=== Begin Enclosure ===

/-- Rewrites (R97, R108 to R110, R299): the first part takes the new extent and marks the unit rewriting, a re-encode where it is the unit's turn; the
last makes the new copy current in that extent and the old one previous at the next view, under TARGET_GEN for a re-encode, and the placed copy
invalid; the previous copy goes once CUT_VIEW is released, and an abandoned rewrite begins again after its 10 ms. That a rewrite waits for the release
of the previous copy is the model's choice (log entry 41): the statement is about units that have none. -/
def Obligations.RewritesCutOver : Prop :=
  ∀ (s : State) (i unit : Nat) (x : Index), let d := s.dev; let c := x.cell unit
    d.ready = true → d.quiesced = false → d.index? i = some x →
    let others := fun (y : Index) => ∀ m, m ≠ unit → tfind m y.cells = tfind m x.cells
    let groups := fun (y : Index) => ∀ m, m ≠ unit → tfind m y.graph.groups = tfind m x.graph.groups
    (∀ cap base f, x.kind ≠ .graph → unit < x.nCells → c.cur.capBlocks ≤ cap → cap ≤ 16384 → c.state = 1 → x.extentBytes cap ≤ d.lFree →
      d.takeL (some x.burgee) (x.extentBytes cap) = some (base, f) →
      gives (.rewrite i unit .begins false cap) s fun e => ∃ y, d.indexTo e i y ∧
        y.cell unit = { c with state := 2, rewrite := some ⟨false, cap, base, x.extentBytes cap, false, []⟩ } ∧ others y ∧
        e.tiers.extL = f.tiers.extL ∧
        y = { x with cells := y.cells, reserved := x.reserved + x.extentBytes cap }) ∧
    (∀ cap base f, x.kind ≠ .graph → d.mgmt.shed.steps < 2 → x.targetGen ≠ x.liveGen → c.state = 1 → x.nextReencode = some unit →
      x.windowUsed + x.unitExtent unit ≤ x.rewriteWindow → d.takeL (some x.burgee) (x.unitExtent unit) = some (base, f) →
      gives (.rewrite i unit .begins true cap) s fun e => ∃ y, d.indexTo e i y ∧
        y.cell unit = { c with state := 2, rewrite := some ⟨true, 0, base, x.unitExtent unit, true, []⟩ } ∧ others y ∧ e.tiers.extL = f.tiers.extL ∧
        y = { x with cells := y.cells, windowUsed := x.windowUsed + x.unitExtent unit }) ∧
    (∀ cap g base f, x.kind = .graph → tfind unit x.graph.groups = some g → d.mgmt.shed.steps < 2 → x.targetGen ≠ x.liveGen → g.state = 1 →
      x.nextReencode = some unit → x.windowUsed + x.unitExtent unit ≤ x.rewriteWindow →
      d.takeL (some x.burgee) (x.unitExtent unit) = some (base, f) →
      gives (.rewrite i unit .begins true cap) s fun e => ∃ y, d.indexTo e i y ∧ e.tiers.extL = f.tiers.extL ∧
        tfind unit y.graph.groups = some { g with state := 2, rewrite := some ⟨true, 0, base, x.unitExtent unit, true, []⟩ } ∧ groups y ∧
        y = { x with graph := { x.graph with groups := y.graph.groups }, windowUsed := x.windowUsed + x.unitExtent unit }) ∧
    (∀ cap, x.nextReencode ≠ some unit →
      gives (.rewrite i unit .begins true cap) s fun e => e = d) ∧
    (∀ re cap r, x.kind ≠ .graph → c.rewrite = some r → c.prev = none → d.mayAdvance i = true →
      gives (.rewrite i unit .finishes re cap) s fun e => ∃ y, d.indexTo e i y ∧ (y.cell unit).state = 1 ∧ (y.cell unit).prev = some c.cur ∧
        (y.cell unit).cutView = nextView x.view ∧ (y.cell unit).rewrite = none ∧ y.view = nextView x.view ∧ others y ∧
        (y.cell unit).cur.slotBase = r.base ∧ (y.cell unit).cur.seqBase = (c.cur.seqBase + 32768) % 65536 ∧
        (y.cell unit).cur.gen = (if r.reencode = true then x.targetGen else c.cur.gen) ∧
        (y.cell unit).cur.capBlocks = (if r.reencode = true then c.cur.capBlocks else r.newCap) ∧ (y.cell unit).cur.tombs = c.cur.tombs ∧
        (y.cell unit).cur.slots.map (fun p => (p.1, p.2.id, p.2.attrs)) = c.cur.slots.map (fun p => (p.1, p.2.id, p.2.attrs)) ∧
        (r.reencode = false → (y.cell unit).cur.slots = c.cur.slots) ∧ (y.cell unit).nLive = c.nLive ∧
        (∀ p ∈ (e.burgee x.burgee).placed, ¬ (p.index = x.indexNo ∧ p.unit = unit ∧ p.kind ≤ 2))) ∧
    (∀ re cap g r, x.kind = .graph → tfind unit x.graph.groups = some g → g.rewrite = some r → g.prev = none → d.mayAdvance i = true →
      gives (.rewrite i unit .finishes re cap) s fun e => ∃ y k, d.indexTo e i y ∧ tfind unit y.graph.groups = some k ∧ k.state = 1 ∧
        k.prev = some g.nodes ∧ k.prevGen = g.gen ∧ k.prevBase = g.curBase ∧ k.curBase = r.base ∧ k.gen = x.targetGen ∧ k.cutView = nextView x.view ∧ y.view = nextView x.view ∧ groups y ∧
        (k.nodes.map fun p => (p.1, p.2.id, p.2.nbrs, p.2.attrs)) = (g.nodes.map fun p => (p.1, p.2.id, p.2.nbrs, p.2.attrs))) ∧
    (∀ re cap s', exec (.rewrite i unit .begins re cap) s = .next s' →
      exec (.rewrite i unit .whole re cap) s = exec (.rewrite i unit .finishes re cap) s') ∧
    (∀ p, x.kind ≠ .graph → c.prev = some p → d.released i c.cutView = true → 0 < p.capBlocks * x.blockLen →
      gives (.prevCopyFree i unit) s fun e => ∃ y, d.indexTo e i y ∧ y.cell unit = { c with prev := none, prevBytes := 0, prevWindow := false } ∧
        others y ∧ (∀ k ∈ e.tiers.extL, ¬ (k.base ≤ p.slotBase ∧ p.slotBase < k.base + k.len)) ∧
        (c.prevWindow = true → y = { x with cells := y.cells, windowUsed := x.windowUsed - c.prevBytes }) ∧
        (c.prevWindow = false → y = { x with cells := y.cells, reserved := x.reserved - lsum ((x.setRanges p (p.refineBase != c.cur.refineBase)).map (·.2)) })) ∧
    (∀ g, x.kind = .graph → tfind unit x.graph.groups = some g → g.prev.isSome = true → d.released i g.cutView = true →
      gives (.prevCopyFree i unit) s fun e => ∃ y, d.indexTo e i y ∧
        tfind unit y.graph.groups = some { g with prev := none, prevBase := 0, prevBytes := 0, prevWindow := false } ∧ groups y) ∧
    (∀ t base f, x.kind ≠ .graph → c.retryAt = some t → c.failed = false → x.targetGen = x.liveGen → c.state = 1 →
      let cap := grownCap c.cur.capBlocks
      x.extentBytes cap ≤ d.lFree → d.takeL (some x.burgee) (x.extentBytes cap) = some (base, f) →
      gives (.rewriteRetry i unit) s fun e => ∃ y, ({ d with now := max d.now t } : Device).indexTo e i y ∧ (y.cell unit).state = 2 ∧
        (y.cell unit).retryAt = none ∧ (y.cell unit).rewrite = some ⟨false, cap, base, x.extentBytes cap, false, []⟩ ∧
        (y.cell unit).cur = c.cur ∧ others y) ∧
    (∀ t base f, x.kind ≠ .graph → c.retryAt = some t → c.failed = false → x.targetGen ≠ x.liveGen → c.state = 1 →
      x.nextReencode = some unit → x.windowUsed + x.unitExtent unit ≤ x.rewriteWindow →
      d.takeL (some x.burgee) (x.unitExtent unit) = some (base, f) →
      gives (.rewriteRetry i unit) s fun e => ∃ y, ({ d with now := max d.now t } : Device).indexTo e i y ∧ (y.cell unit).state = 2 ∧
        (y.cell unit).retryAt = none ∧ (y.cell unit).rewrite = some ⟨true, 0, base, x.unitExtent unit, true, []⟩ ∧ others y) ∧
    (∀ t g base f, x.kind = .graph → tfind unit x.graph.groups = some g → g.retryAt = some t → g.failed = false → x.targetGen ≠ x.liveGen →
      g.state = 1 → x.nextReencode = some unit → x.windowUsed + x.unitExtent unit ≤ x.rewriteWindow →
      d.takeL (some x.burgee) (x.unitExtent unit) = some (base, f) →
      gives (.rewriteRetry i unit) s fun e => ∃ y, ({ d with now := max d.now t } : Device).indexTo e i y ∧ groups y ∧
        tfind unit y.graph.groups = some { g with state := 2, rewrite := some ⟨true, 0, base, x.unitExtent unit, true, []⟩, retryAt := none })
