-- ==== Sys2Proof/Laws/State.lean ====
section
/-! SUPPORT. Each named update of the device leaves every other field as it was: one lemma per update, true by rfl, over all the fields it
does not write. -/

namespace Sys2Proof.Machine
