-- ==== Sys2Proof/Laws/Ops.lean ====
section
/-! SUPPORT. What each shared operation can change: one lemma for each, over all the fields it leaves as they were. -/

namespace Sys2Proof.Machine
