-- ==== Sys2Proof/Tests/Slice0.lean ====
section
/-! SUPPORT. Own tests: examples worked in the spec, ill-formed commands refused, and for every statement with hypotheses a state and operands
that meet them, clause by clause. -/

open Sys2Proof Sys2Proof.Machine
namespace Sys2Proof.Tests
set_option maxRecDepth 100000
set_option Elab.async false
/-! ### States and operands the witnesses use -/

=== End Enclosure ===

TRY IT>
Transcribe, exactly and without additions, the lines of the records above, beginning with the line that contains "x.windowUsed + x.unitExtent unit ≤ x.rewriteWindow → d.takeL" and ending with the line that contains "(y.cell unit).cutView = nextView", both included.

EXPECTED ANSWER>
      x.windowUsed + x.unitExtent unit ≤ x.rewriteWindow → d.takeL (some x.burgee) (x.unitExtent unit) = some (base, f) →
      gives (.rewrite i unit .begins true cap) s fun e => ∃ y, d.indexTo e i y ∧
        y.cell unit = { c with state := 2, rewrite := some ⟨true, 0, base, x.unitExtent unit, true, []⟩ } ∧ others y ∧ e.tiers.extL = f.tiers.extL ∧
        y = { x with cells := y.cells, windowUsed := x.windowUsed + x.unitExtent unit }) ∧
    (∀ cap g base f, x.kind = .graph → tfind unit x.graph.groups = some g → d.mgmt.shed.steps < 2 → x.targetGen ≠ x.liveGen → g.state = 1 →
      x.nextReencode = some unit → x.windowUsed + x.unitExtent unit ≤ x.rewriteWindow →
      d.takeL (some x.burgee) (x.unitExtent unit) = some (base, f) →
      gives (.rewrite i unit .begins true cap) s fun e => ∃ y, d.indexTo e i y ∧ e.tiers.extL = f.tiers.extL ∧
        tfind unit y.graph.groups = some { g with state := 2, rewrite := some ⟨true, 0, base, x.unitExtent unit, true, []⟩ } ∧ groups y ∧
        y = { x with graph := { x.graph with groups := y.graph.groups }, windowUsed := x.windowUsed + x.unitExtent unit }) ∧
    (∀ cap, x.nextReencode ≠ some unit →
      gives (.rewrite i unit .begins true cap) s fun e => e = d) ∧
    (∀ re cap r, x.kind ≠ .graph → c.rewrite = some r → c.prev = none → d.mayAdvance i = true →
      gives (.rewrite i unit .finishes re cap) s fun e => ∃ y, d.indexTo e i y ∧ (y.cell unit).state = 1 ∧ (y.cell unit).prev = some c.cur ∧
        (y.cell unit).cutView = nextView x.view ∧ (y.cell unit).rewrite = none ∧ y.view = nextView x.view ∧ others y ∧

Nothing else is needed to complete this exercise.